Add syntax to compute the indirect effects to your model from question 2, and run the analysis. Apply an appropriate solution to test whether the indirect effects are significant or not. Discuss the indirect effects of work status on the outcome variable. Taking the direct effects into account, can you explain the differences between the two dummy variables?

<details>
  <summary>Click for explanation</summary>
First, label all regressions, and add syntax for the indirect effects:

```{r}
model <- '
WCJ ~ ear * MothEar + env * HomeEnv + sen * MothSen + dep * MothDep + workfull + workpart
MothEar ~ earfull * workfull + earpart * workpart
HomeEnv  ~ envfull * workfull + envpart * workpart
MothSen  ~ senfull * workfull + senpart * workpart
MothDep  ~ depfull * workfull + deppart * workpart

i_earfull := ear * earfull
i_envfull := env * envfull
i_senfull := sen * senfull
i_depfull := dep * depfull

i_earpart := ear * earpart
i_envpart := env * envpart
i_senpart := sen * senpart
i_deppart := dep * deppart
'
```

Then, estimate the model. Specify bootstrapped SEs and 1000 bootstrap samples. Remember that, to get the intercepts of dependent variables for the reference category, we should specify `meanstructure = TRUE`:

```{r, message = FALSE, eval=FALSE}
library(lavaan)
fit <- sem(model, 
           data, 
           meanstructure = TRUE,
           se = "bootstrap", 
           bootstrap = 1000)
```
```{r, message = FALSE, echo=FALSE}
if(file.exists("boot_sem5class.RData")){
  fit <- readRDS("boot_sem5class.RData")
} else {
  library(lavaan)
fit <- sem(model, 
           data, 
           meanstructure = TRUE,
           se = "bootstrap", 
           bootstrap = 1000)
saveRDS(fit, file = "boot_sem5class.RData")
}
```

To obtain the 95% CIs for the indirect effects, we can use the following syntax. First, I obtain the `parameterestimates()` and put them in an object called `pars`. Then, I ask for only the **rows** that contain my defined parameters (`pars$op == ":="`), and only the columns `c("label", "est", "ci.upper", "ci.lower")`:

```{r, eval = FALSE}
pars <- parameterestimates(fit, boot.ci.type = "bca.simple")
pars[pars$op == ":=", c("label", "est", "ci.upper", "ci.lower")]
```
```{r, echo = FALSE}
pars <- parameterestimates(fit, boot.ci.type = "bca.simple")
print(pars[pars$op == ":=", c("label", "est", "ci.upper", "ci.lower")], row.names = FALSE)
```
\details


### Question 5

If we want to determine whether working or not is harmful for children’s cognitive development, what should we consider: the direct effects, the indirect effects, or the total effects, and why? 

### Question 6

Compare the effect of the dummy variables working full time and working part time in a regression model with all control variables, to the parameters in the lavaan model. Which parameter estimates from the regression correspond to your lavaan model, and why? 

<details>
  <summary>Click for explanation</summary>
First, run the requested regression:

```{r}
fit_reg <- lm(WCJ ~ workfull + workpart + MothEar + HomeEnv + MothSen + MothDep, data)
summary(fit_reg)
```

These coefficients are all identical to the direct effects on WCJ from your lavaan model.

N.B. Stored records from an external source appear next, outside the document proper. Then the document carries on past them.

/-- A signed value as a pair of 32-bit words at `off`. -/
def wrPair (h : Hw) (off : Nat) (v : Int) : Hw :=
  let n := (v % (2 ^ 64 : Nat)).toNat
  wr (wr h 0x50 0 off (BitVec.ofNat 32 n)) 0x50 0 (off + 4) (BitVec.ofNat 32 (n / 2 ^ 32))

/-- Two Syncs and one Pdelay exchange from the lead take UNSYNC to ACQ. -/
def acquire (h : Hw) : Hw :=
  let b := h.bond
  if b.ts = 1 ∧ 2 ≤ b.syncs ∧ b.pdelay = true ∧ b.lead ≠ bondAddr h then
    setBond h (tsNorm h { b with ts := 2, tolRun := 0 })
  else h

/-- SYNC_RECEIVED (R568, R569, R572): the system time at this instant in ns, and the trim that it leads to, within ±100 ppm. -/
def sync (sysNs trim : Int) (h : Hw) : Hw :=
  if bondHears h ∧ h.bond.lead ≠ bondAddr h then
    let ofs := sysNs - (h.timebase : Int) * 1000
    let t := clampInt (-10000) 10000 trim
    let h1 := wrPair h 0x050 (ofs / 1000)
    let h2 := wr h1 0x50 0 0x04C (BitVec.ofNat 32 ((t % 65536).toNat))
    acquire (setBond h2 { h2.bond with ofs := ofs, syncs := min 2 (h2.bond.syncs + 1), syncAt := h.now })
  else h

/-- PDELAY_EXCHANGE. -/
def pdelay (h : Hw) : Hw := if bondHears h then acquire (setBond h { h.bond with pdelay := true }) else h

/-- SYNC_TIMEOUT (R567, R572): no Sync for 4 intervals of 31.25 ms. -/
def syncTimeout (h : Hw) : Hw :=
  let b := h.bond
  if (b.ts = 2 ∨ b.ts = 3 ∨ b.ts = 5) ∧ b.syncAt + 125000 ≤ h.now then setBond h { b with ts := 1, syncs := 0, pdelay := false, tolRun := 0 } else h

/-- The phase error in ns at a local boundary: the signed distance from the nearest system boundary (R570). -/
def phaseErr (h : Hw) (len : Nat) : Int :=
  let x := ((h.timebase : Int) * 1000 + h.bond.ofs) % (len * 1000 : Nat)
  if x ≤ (len * 500 : Nat) then x else x - (len * 1000 : Nat)

/-- The SFN of the frame that begins at this boundary (R570). -/
def sfnNow (h : Hw) (len : Nat) : Int :=
  ((h.timebase : Int) * 1000 + h.bond.ofs + (len * 500 : Nat)) / (len * 1000 : Nat)

/-- A boundary aligns the frame (R570 … R572); the frame that begins is `h.frame`, of length `len` unless this changes it. -/
def alignFrame (len : Nat) (h : Hw) : Hw :=
  if bondOn h then
    let b := h.bond
    let ended := b.aln
    let h1 := if ended then pulse (incSat h 0x50 0 0x068 0 16 1) 0x50 0 2 else h
    let follower := decide (b.ts = 2) || decide (b.ts = 3)
    let e := phaseErr h len
    let a : Nat := e.natAbs
    let tol := cfgF h 0x50 0 0x404 8 8 * 10
    let h2 := if follower then wr h1 0x50 0 0x048 (BitVec.ofNat 32 ((e % (2 ^ 32 : Nat)).toNat)) else h1
    let h3 := if follower || decide (b.ts = 4) then wrPair h2 0x058 (sfnNow h len - (h.frame : Int)) else h2
    let jump := decide (b.ts = 2) && decide (cfgF h 0x50 0 0x404 0 8 * 1000 < a)
    if jump then
      let p := ((((h.timebase : Int) * 1000 + b.ofs + 500) / 1000) % (len : Int)).toNat
      { setBond h3 { h3.bond with aln := true, tolRun := 0 } with frameLen := 2 * len - p }
    else
      let run := if follower && decide (a ≤ tol) then min 255 (b.tolRun + 1) else 0
      let ts := if b.ts = 2 ∧ max 1 (cfgF h 0x50 0 0x404 16 8) ≤ run then 3 else if b.ts = 3 ∧ tol < a then 2 else b.ts
      setBond h3 { h3.bond with aln := false, tolRun := run, ts := ts }
  else { h with bond := { h.bond with aln := false } }

/-- A signed pair of words as an integer. -/
def rdPair (h : Hw) (off : Nat) : Int := sext 64 ((rd h 0x50 0 off).toNat + (rd h 0x50 0 (off + 4)).toNat * 2 ^ 32)
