-- ==== Sys2Proof/Machine/Bus.lean ====
section
/-!
DEFINITION. The bus and the peripheral pages (chapter 02): which accesses end in a bus error, page locks, the commits of the staging
area, what a write of each register does and what a read of it returns, waiting accesses, and the accesses to memories.
-/
namespace Sys2Proof.Machine

/-! ## Composite registers of the SYS, PWR and CLK pages -/

/-- The REQ and STATE code of a domain state (R40). -/
def pwrCode : PwrState → Nat
  | .on => 0 | .ret => 1 | .off => 2

/-- PG_PWR of the pages of domain `d`, and DOM[d] (R40, R41). -/
def pgPwr (h : Hw) (d : Nat) : Nat :=
  let r := dom h d
  d * 0x10000 + r.refused.toNat * 0x200 + r.busy.toNat * 0x100 + pwrCode r.state * 0x10 + pwrCode r.req

/-- STATUS of the PWR page (R464). -/
def pwrStatus (h : Hw) : Nat :=
  h.pwr.gres * 0x400000 + h.pwr.gdom * 0x10000 + (h.pwr.sets.any (fun g => g.group)).toNat * 4 + h.pwr.cur.isSome.toNat * 2 + h.pwr.lp.toNat

/-- Any of the domains `lo … hi` is ON. -/
def anyOn (h : Hw) (lo hi : Nat) : Bool := (List.range 45).any (fun d => decide (lo ≤ d ∧ d ≤ hi) && domOn h d)

/-- Clock `i` of R467 runs. -/
def clkRuns (h : Hw) (i : Nat) : Bool :=
  match i with
  | 0 => true
  | 1 => anyOn h 1 12
  | 2 => domOn h 18
  | 3 => domOn h 18 || anyOn h 31 42
  | 4 => anyOn h 19 26
  | 5 => anyOn h 27 28
  | 6 => domOn h 29
  | 7 => domOn h 30
  | 8 => anyOn h 31 40
  | 9 => anyOn h 35 40
  | 10 => domOn h 40
  | 11 => domOn h 42
  | 12 => domOn h 43
  | 13 => domOn h 44
  | _ => false

/-- STATUS of the CLK page (R488): REFOK is stored; PLL_A spreads while it runs and SSC_CFG.EN is 1 (R475). -/
def clkStatus (h : Hw) : Nat :=
  (List.range 16).foldl (fun a i => a + (clkRuns h i).toNat * 2 ^ i) 0 + (rd h 3 0 0x040).toNat
    + ((clkRuns h 1 || clkRuns h 2) && bit (cfg h 3 0 0x400) 0).toNat * 0x20000

/-- The output hold time of the straps in µs (R498). -/
def holdTime (h : Hw) : Nat :=
  match fld h.straps 2 2 with | 0 => 0 | 1 => 100000 | 2 => 500000 | _ => 2000000

/-- OUT_STAT (R512). -/
def outStat (h : Hw) : Nat :=
  let left := if outState h = 1 then (h.rst.holdAt + holdTime h - h.now + 999) / 1000 else 0
  left * 0x100 + (bit h.straps 1).toNat * 4 + outState h

/-! ## Locks (R59 … R61) -/

/-- PG_LOCK covers offset `off` of the page. -/
def lockCovers (h : Hw) (ty i off : Nat) : Bool :=
  let l := rd h ty i oLOCK
  decide (off = oPWR ∨ off = oCOMMIT ∨ off = oEN ∨ off = oSET ∨ off = oROUTE ∨ off = oLOCK) || decide (0x400 ≤ off ∧ off < 0x800) ||
    (decide (0x040 ≤ off ∧ off < 0x400) && bit l 4 && decide (fld l 0 2 = 1 ∨ fld l 0 2 = 2))

/-- The lock lets the initiator write offset `off`. -/
def lockAllows (h : Hw) (ini : Initiator) (ty i off : Nat) : Bool :=
  let l := rd h ty i oLOCK
  let sup := match ini with | .core c => (olk h c.val).sup | .debug => true | _ => false
  if lockCovers h ty i off then
    match fld l 0 2 with
    | 0 => true
    | 1 => sup
    | 2 => sup || (decide (off ≠ oLOCK) && decide (taskCtx h ini = some (fld l 8 8)))
    | _ => false
  else true

/-! ## Commits (R49 … R56) -/

/-- The level sources of a page are brought up to date after one of its registers changed. -/
def relevel (ty i : Nat) (h : Hw) : Hw :=
  let h := errLevel h ty i
  if ty = 0x02 then level (level h 2 0 0 (decide (rd h 2 0 0x050 ≠ 0))) 2 0 2 (bit (rd h 2 0 0x054) 31)
  else if ty = 0x03 then level (level h 3 0 0 (decide (rd h 3 0 0x054 ≠ 0))) 3 0 1 (!bit (rd h 3 0 0x040) 16)
  else if ty = 0x10 then hswLevels i h
  else if ty = 0x11 then hbrLevels i h
  else if ty = 0x12 then solLevels i h
  else if ty = 0x13 then (if i = 0 then parkLevels else id) (level h 0x13 i 2 (decide (rd h 0x13 i 0x05C ≠ 0)))
  else if ty = 0x14 then measLevels i h
  else if ty = 0x20 then canLevels i h
  else if ty = 0x21 then linLevels i h
  else if ty = 0x22 then ethLevels i h
  else if ty = 0x23 then nscLevels h
  else if ty = 0x30 then stopLevel h
  else if ty = 0x32 then msgLevels h
  else if ty = 0x40 then accLevels h
  else if ty = 0x41 then cryLevels h
  else if ty = 0x50 then bondLevels h
  else h

/-- What the blocks do when a commit of their page, immediate or at a boundary, changed the applied configuration from that of `old`. At a
boundary the KEY page's marks and the causes that a new configuration brings follow at step 6 (R312, R296). -/
def commitHook (ty i : Nat) (imm : Bool) (old h : Hw) : Hw :=
  if ty = 0x03 then forN 12 (fun c x => if cfg x 3 0 (0x440 + 4 * c) ≠ cfg old 3 0 (0x440 + 4 * c) then setOlk x c { olk x c with wdgAt := x.now } else x) h
  else if ty = 0x13 then capCommit h
  else if ty = 0x30 then
    if imm then forN 256 idleCauses (if bit (cfg old 0x30 0 0x400) 0 then h else markStill h) else h
  else if ty = 0x14 then (if imm then winDisabled i h else h)
  else if ty = 0x21 then linCommit i h
  else if ty = 0x23 then fsUpdate (nscCommit h)
  else if ty = 0x32 then
    let h1 := forN 64 (fun q x => if qEn old q && !qEn x q then setQueue (freeOwned (.queue q) x) q [] else x) h
    if imm then forN 256 idleCauses h1 else h1
  else if ty = 0x50 then bondCommit old h
  else h

/-- A commit of page (`ty`, `i`) waits for its channel's bus idle or round end (R357, R392, R395). -/
def commitWaits (ty i : Nat) (h : Hw) : Bool := if ty = 0x20 then canHolds i h else if ty = 0x21 then linHolds i h else false

/-- The set that a channel's commit waits with; a later commit takes the place of one that still waits (log entry 82). -/
def holdSet (ty i : Nat) (l : Option (List (Nat × Word))) (h : Hw) : Hw :=
  if ty = 0x20 then { h with can := smPut {} i { can h i with defer := l } h.can }
  else if ty = 0x21 then { h with lin := smPut {} i { lin h i with defer := l, deferRound := l.isSome && linHoldsRound i h } h.lin }
  else h

/-- The staging area of a page is applied (R49 … R51): an immediate commit clears PEND and ARMED, a boundary commit PEND; CCOUNT advances
with the application. -/
def applyPage (ty i : Nat) (imm : Bool) (h : Hw) : Hw :=
  let h1 := wrF h ty i oCOMMIT 8 1 0
  let h2 := if imm then wrF h1 ty i oCOMMIT 9 1 0 else h1
  if commitWaits ty i h then holdSet ty i (some (stagedSet h2 ty i)) h2
  else relevel ty i (commitHook ty i imm h (holdSet ty i none (applySet ty i (stagedSet h2 ty i) h2)))

/-- A write of PG_COMMIT.CODE (R49, R52). -/
def commitCode (ty i code : Nat) (h : Hw) : Hw :=
  let b := pg ty i
  match code with
  | 0 => h
  | 1 => wrF h ty i oCOMMIT 8 1 1
  | 2 =>
    if ty = 0x10 ∨ ty = 0x11 ∨ ty = 0x12 then err (wrF h ty i oCOMMIT 8 1 1) ty i 4
    else applyPage ty i true h
  | 3 => wrF h ty i oCOMMIT 8 2 0
  | 4 => { h with regs := smCopyRange (b + 0x400) (b + 0x800) h.applied h.regs }
  | 5 => wrF h ty i oCOMMIT 9 1 1
  | _ => err h ty i 3

/-- Every populated page: its type and its number of instances (R30). -/
def pageTypes : List (Nat × Nat) := [(0x01, 1), (0x02, 1), (0x03, 1), (0x10, 96), (0x11, 24), (0x12, 4), (0x13, 4), (0x14, 4), (0x20, 8),
  (0x21, 16), (0x22, 2), (0x23, 1), (0x30, 1), (0x31, 64), (0x32, 1), (0x40, 1), (0x41, 1), (0x50, 1)]

/-- Apply `f` to every populated page. -/
def forPages (f : Nat → Nat → Hw → Hw) (h : Hw) : Hw := forL pageTypes (fun e x => forN e.2 (f e.1) x) h

/-- GROUP_COMMIT.GO: ARMED becomes PEND on every armed page (R53). -/
def groupCommit (h : Hw) : Hw :=
  forPages (fun ty i x => if bit (rd x ty i oCOMMIT) 9 && pageOn x ty i then wrF x ty i oCOMMIT 8 2 1 else x) h

/-! ## Commands of the load drivers' pages (R100, R101, R139, R141, R170, R171) -/

/-- A write of HSW CTL. -/
def hswCtl (n : Nat) (w : Word) (h : Hw) : Hw :=
  if fld w 0 2 = 3 then err h 0x10 n 16 else wr h 0x10 n 0x040 (w &&& 0xFFFF0003)

/-- The page of half-bridge `n` belongs to a unit whose lead page is another. -/
def hbrMember (h : Hw) (n : Nat) : Bool := decide (hbrLead h n ≠ n)

/-- A write of HBR CTL. -/
def hbrCtl (n : Nat) (w : Word) (h : Hw) : Hw :=
  if hbrMember h n then err h 0x11 n 17
  else if (if hbrSingle h n then decide (4 ≤ fld w 0 3) else decide (fld w 0 3 = 7)) then err h 0x11 n 16
  else wr h 0x11 n 0x040 (w &&& 0xFFFF0007)

/-- A write of SOL CTL[v]: a FIRE marks a new FIRE for the next boundary. -/
def solCtl (g v : Nat) (w : Word) (h : Hw) : Hw :=
  if 2 ≤ fld w 0 2 then err h 0x12 g 16
  else
    let h1 := wr h 0x12 g (0x040 + 4 * v) (w &&& 3)
    if fld w 0 2 = 1 then { h1 with valves := smPut {} (solNo g v) { valve h1 g v with newFire := true } h1.valves } else h1

/-! ## Commands of the PWR, CLK and SYS pages -/

/-- A write of REQ for domain `d`: code 0b11 leaves it unchanged (R40). REFUSED clears where the write has a 1 there. -/
def reqWrite (d : Nat) (w : Word) (h : Hw) : Hw :=
  let h1 := if bit w 9 then setDom h d { dom h d with refused := false } else h
  match fld w 0 2 with
  | 0 => reqDom d .on h1
  | 1 => reqDom d .ret h1
  | 2 => reqDom d .off h1
  | _ => h1

/-- A write of GRP_CMD (R447). -/
def grpCmd (w : Word) (h : Hw) : Hw :=
  if bit w 31 then
    if h.pwr.sets.any (fun g => g.group) || decide (fld w 4 2 = 3) then err h 2 0 16
    else
      let tgt : PwrState := match fld w 4 2 with | 0 => .on | 1 => .ret | _ => .off
      let ds := (maskDomains (rd h 2 0 0x044) (rd h 2 0 0x048)).filter (fun d => decide (d ≠ 0))
      let l := (if tgt = .on then exitOrder else entryOrder).filter (fun d => ds.contains d)
      seqRun { h with pwr := { h.pwr with sets := h.pwr.sets ++ [⟨l, tgt, true, bit w 0⟩] } }
  else h

/-- A write of WDG_KICK (R485). -/
def wdgKick (ini : Initiator) (w : Word) (h : Hw) : Hw :=
  match ini with
  | .core c => if fld w 0 8 = 0x5A then setOlk h c.val { olk h c.val with wdgAt := h.now } else err h 3 0 16
  | _ => err h 3 0 16

/-- A write of OUT_REL (R504). -/
def outRel (w : Word) (h : Hw) : Hw :=
  if fld w 24 8 = 0x3C ∧ bit w 0 = true ∧ outState h ≠ 0 then { h with rst := { h.rst with rel := true } } else h

/-- A reset of core `c` is requested (R492); while BOOT_ENTRY.VALID is 0 it is a controller reset. -/
def reqCoreReset (c cause : Nat) (h : Hw) : Hw :=
  if bit (rd h 1 0 0x090) 0 then { h with rst := { h.rst with cores := (c, cause) :: h.rst.cores.filter (fun e => decide (e.1 ≠ c)) } }
  else { h with rst := { h.rst with ctrl := true, causes := Nat.lor h.rst.causes 0x100 } }

/-- A controller reset is requested, with its bit of RST_CAUSE (R492). -/
def reqCtrlReset (b : Nat) (h : Hw) : Hw := { h with rst := { h.rst with ctrl := true, causes := Nat.lor h.rst.causes (2 ^ b) } }

/-- A write of RST_CTL (R492). -/
def rstCtl (w : Word) (h : Hw) : Hw :=
  if fld w 24 8 = 0xC3 then
    if bit w 16 then reqCtrlReset 4 h
    else forN 12 (fun c x => if bit w c then reqCoreReset c 2 x else x) h
  else h

/-! ## Keystone's commands (R293 … R305, R326) -/

/-- A write of CTX_CMD: task mode may only activate (R326). -/
def ctxCmd (ini : Initiator) (w : Word) (m : Mach) : Mach :=
  let op := fld w 28 4
  let n := fld w 0 8
  let task := (taskCtx m.hw ini).isSome
  if op = 0 ∨ 4 < op ∨ (task = true ∧ op ≠ 3) then m.onHw (fun h => err h 0x30 0 16)
  else match op with
    | 1 => ctxEnable n m
    | 2 => ctxDisable n m
    | 3 => m.onHw (ctxActivate n)
    | _ => ctxAbort n m

/-- A write of YIELD (R303, R325): refused from task mode; it acts on the writing core, so a write by another initiator does nothing. -/
def yieldWrite (ini : Initiator) (w : Word) (m : Mach) : Mach :=
  match ini with
  | .core c =>
    if (taskCtx m.hw ini).isSome then m.onHw (fun h => err h 0x30 0 16) else if bit w 0 then yieldCore c.val m else m
  | _ => m

/-! ## Writes to a page -/

/-- The default effect of a write (R5, R48): RW and RWS bits are stored, W1C bits written 1 are cleared. -/
def plainWrite (ty i off : Nat) (r : Reg) (w : Word) (h : Hw) : Hw :=
  let rw := rwMask ty i off r
  let old := rd h ty i off
  relevel ty i (wr h ty i off (((old &&& ~~~rw) ||| (w &&& rw)) &&& ~~~(w &&& r.w1c)))

/-- A write of PG_PWR.REQ requests the page's own domain (R40). -/
def pageReq (ty i : Nat) (w : Word) (h : Hw) : Hw := match pageDomain ty i with | some d => reqWrite d w h | none => h

/-- A write whose effect is a change of the blocks. -/
def Mach.page (m : Mach) (f : Hw → Hw) : Option Mach := some (m.onHw f)

/-- A write of the SYS page. -/
def sysAct (off : Nat) (w : Word) (m : Mach) : Option Mach :=
  if off = 0x070 then m.page (fun h => if bit w 0 then groupCommit h else h)
  else if off = 0x098 then m.page (outRel w)
  else if off = 0x09C then m.page (rstCtl w)
  else none

/-- A write of the PWR page. -/
def pwrAct (off : Nat) (w : Word) (m : Mach) : Option Mach :=
  if off = 0x04C then m.page (grpCmd w)
  else if 0x800 ≤ off ∧ off < 0x900 then m.page (reqWrite ((off - 0x800) / 4) w)
  else none

/-- A write of the CLK page. -/
def clkAct (ini : Initiator) (off : Nat) (w : Word) (m : Mach) : Option Mach :=
  if off = 0x050 then m.page (wdgKick ini w) else none

/-- A write of an HSW page. -/
def hswAct (i : Nat) (off : Nat) (w : Word) (m : Mach) : Option Mach :=
  if off = 0x040 then m.page (hswCtl i w) else none

/-- A write of an HBR page. -/
def hbrAct (i : Nat) (off : Nat) (w : Word) (m : Mach) : Option Mach :=
  if off = 0x040 then m.page (hbrCtl i w) else none

/-- A write of a SOL page. -/
def solAct (i : Nat) (off : Nat) (w : Word) (m : Mach) : Option Mach :=
  if 0x040 ≤ off ∧ off < 0x050 then m.page (solCtl i ((off - 0x040) / 4) w) else none

/-- A write of a MEAS page. -/
def measAct (i : Nat) (off : Nat) (w : Word) (m : Mach) : Option Mach :=
  if off = 0x048 then
    m.page (fun h => let h1 := wrF h 0x14 i 0x048 0 6 (fld w 0 6); if bit w 31 then calGo i (fld w 0 6) h1 else h1)
  else none

/-- A write of a CAN page. -/
def canAct (ini : Initiator) (i : Nat) (off : Nat) (w : Word) (m : Mach) : Option Mach :=
  if off = 0x040 then m.page (canCtl i w)
  else if 0x060 ≤ off ∧ off < 0x06C then some (txbLoad ini i ((off - 0x060) / 4) w m)
  else if off = 0x07C then m.page (canAbort i w)
  else if off = 0x080 then some (canTxqPut ini i w m)
  else if off = 0x094 then m.page (fun h => fsUpdate (canTrxReq i (fld w 0 2) h))
  else none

Differences are that your lavaan model ADDITIONALLY estimates the effects of the dummies on the mediators, AND computes the indirect effects. The lavaan model also uses bootstrapped standard errors. As a result, some of the conclusions about significance may differ, and our confidence intervals for the parameters differ.
\details


### Question 7

What are your most important conclusions about the effect of working status on cognitive development? You can use your answers to the previous questions. But a model with many variables such as this one has many possible interesting options to look at. Just look around for any interesting results!